In the following, whenever “we,” “us,” or “our” are used, we mean the United States Environmental Protection Agency.

Table of Contents

I. What Is the Background for This Rule?

II. What Comments Did We Receive on the Proposed Action?

III. What Are Our Final Actions?

IV. Statutory and Executive Order Review

I. What Is the Background for This Rule?

The background for today's action is discussed in detail in EPA's June 20, 2007, proposal (72 FR 33937). In that rulemaking, we noted that, under EPA regulations at 40 CFR part 50, the 8-hour ozone standard is attained when the 3-year average of the annual fourth-highest daily maximum 8-hour average ozone concentrations is less than or equal to 0.08 ppm. (See 69 FR 23857 (April 30, 2004) for further information). The data completeness requirement is met when the average percent of days with valid ambient monitoring data is greater than 90%, and no single year has less than 75% data completeness, as determined in accordance with Appendix I of part 50.

Under the Clean Air Act (CAA), EPA may redesignate nonattainment areas to attainment if sufficient complete, quality-assured data are available to determine that the area has attained the standard and that it meets the other CAA redesignation requirements in section 107(d)(3)(E).

The Ohio EPA submitted a request on November 6, 2006 and supplemented it on November 29, 2006, December 4, 2006, December 13, 2006, January 11, 2007, March 9, 2007, March 27, 2007, and May 31, 2007, for redesignation of the Dayton-Springfield area (Clark, Greene, Miami, and Montgomery Counties) to attainment for the 8-hour ozone standard.
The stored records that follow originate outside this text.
/-! `State.writePhref` -/

@[simp] theorem State.writePhref_cfg (s : State) (c : List (Nat × Bit)) : (s.writePhref c).cfg = s.cfg := rfl
@[simp] theorem State.writePhref_x (s : State) (c : List (Nat × Bit)) : (s.writePhref c).x = s.x := rfl
@[simp] theorem State.writePhref_fault (s : State) (c : List (Nat × Bit)) : (s.writePhref c).fault = s.fault := rfl
@[simp] theorem State.writePhref_rserr (s : State) (c : List (Nat × Bit)) : (s.writePhref c).rserr = s.rserr := rfl
@[simp] theorem State.writePhref_found (s : State) (c : List (Nat × Bit)) : (s.writePhref c).found = s.found := rfl
@[simp] theorem State.writePhref_cause (s : State) (c : List (Nat × Bit)) : (s.writePhref c).cause = s.cause := rfl
@[simp] theorem State.writePhref_finfo (s : State) (c : List (Nat × Bit)) : (s.writePhref c).finfo = s.finfo := rfl
@[simp] theorem State.writePhref_rngSeed (s : State) (c : List (Nat × Bit)) : (s.writePhref c).rngSeed = s.rngSeed := rfl
@[simp] theorem State.writePhref_rsNsym (s : State) (c : List (Nat × Bit)) : (s.writePhref c).rsNsym = s.rsNsym := rfl
@[simp] theorem State.writePhref_permN (s : State) (c : List (Nat × Bit)) : (s.writePhref c).permN = s.permN := rfl
@[simp] theorem State.writePhref_imgW (s : State) (c : List (Nat × Bit)) : (s.writePhref c).imgW = s.imgW := rfl
@[simp] theorem State.writePhref_imgH (s : State) (c : List (Nat × Bit)) : (s.writePhref c).imgH = s.imgH := rfl
@[simp] theorem State.writePhref_strength (s : State) (c : List (Nat × Bit)) : (s.writePhref c).strength = s.strength := rfl
@[simp] theorem State.writePhref_pix (s : State) (c : List (Nat × Bit)) : (s.writePhref c).pix = s.pix := rfl
@[simp] theorem State.writePhref_sym (s : State) (c : List (Nat × Bit)) : (s.writePhref c).sym = s.sym := rfl
@[simp] theorem State.writePhref_bit (s : State) (c : List (Nat × Bit)) : (s.writePhref c).bit = s.bit := rfl
@[simp] theorem State.writePhref_msg (s : State) (c : List (Nat × Bit)) : (s.writePhref c).msg = s.msg := rfl
@[simp] theorem State.writePhref_perm (s : State) (c : List (Nat × Bit)) : (s.writePhref c).perm = s.perm := rfl
@[simp] theorem State.writePhref_gen (s : State) (c : List (Nat × Bit)) : (s.writePhref c).gen = s.gen := rfl
@[simp] theorem State.writePhref_syn (s : State) (c : List (Nat × Bit)) : (s.writePhref c).syn = s.syn := rfl
@[simp] theorem State.writePhref_blks (s : State) (c : List (Nat × Bit)) : (s.writePhref c).blks = s.blks := rfl
@[simp] theorem State.writePhref_blkf (s : State) (c : List (Nat × Bit)) : (s.writePhref c).blkf = s.blkf := rfl
@[simp] theorem State.writePhref_blkr (s : State) (c : List (Nat × Bit)) : (s.writePhref c).blkr = s.blkr := rfl
@[simp] theorem State.writePhref_acc0 (s : State) (c : List (Nat × Bit)) : (s.writePhref c).acc0 = s.acc0 := rfl
@[simp] theorem State.writePhref_acc1 (s : State) (c : List (Nat × Bit)) : (s.writePhref c).acc1 = s.acc1 := rfl
@[simp] theorem State.writePhref_conf (s : State) (c : List (Nat × Bit)) : (s.writePhref c).conf = s.conf := rfl
@[simp] theorem State.writePhref_ph (s : State) (c : List (Nat × Bit)) : (s.writePhref c).ph = s.ph := rfl
@[simp] theorem State.writePhref_phref (s : State) (c : List (Nat × Bit)) : (s.writePhref c).phref = s.phref.writeAll c := rfl
@[simp] theorem State.writePhref_resets (s : State) (c : List (Nat × Bit)) : (s.writePhref c).resets = s.resets := rfl
@[simp] theorem State.writePhref_synEpoch (s : State) (c : List (Nat × Bit)) : (s.writePhref c).synEpoch = s.synEpoch := rfl
@[simp] theorem State.writePhref_input (s : State) (c : List (Nat × Bit)) : (s.writePhref c).input = s.input := rfl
The request included three years of complete, quality-assured data for the period of 2004 through 2006, indicating the 8-hour NAAQS for ozone had been achieved. The June 20, 2007 proposed rule provides a detailed discussion of how Ohio met this and other CAA requirements.

On December 22, 2006, the U.S. Court of Appeals for the District of Columbia Circuit vacated EPA's Phase 1 Implementation Rule for the 8-hour Ozone Standard. (69 FR 23951, April 30, 2004). South Coast Air Quality Management Dist. v. EPA, 472 F.3d 882 (DC Cir. 2006). On June 8, 2007, in South Coast Air Quality Management Dist. v. EPA, Docket No. 04-1201, in response to several petitions for rehearing, the DC Circuit clarified that the Phase 1 Rule was vacated only with regard to those parts of the rule that had been successfully challenged. Therefore, the Phase 1 Rule provisions related to classifications for areas currently classified under subpart 2 of Title I, part D of the CAA as 8-hour nonattainment areas, the 8-hour attainment dates, and the timing for emissions reductions needed for attainment of the 8-hour ozone NAAQS, remain effective. The June 8 decision left intact the Court's rejection of EPA's reasons for implementing the 8-hour standard in certain nonattainment areas under subpart 1 in lieu of subpart 2. By limiting the vacatur, the Court let stand EPA's revocation of the 1-hour standard and those anti-backsliding provisions of the Phase 1 Rule that had not been successfully challenged. The June 8 decision reaffirmed the December 22, 2006, decision that EPA had improperly failed to retain four measures required for 1-hour nonattainment areas under the anti-backsliding provisions of the regulations: (1) Nonattainment area New Source Review (NSR) requirements based on an area's 1-hour nonattainment classification; (2) Section 185 penalty fees for 1-hour severe or extreme nonattainment areas; (3) measures to be implemented pursuant to section 172(c)(9) or 182(c)(9) of the CAA, contingent on an area not making reasonable further progress toward Start Printed Page 45170attainment of the 1-hour NAAQS, or for failure to attain that NAAQS; and (4) certain transportation conformity requirements for certain types of federal actions. The June 8 decision clarified that the Court's reference to conformity requirements was limited to requiring the continued use of 1-hour motor vehicle emissions budgets until 8-hour budgets were available for 8-hour conformity determinations.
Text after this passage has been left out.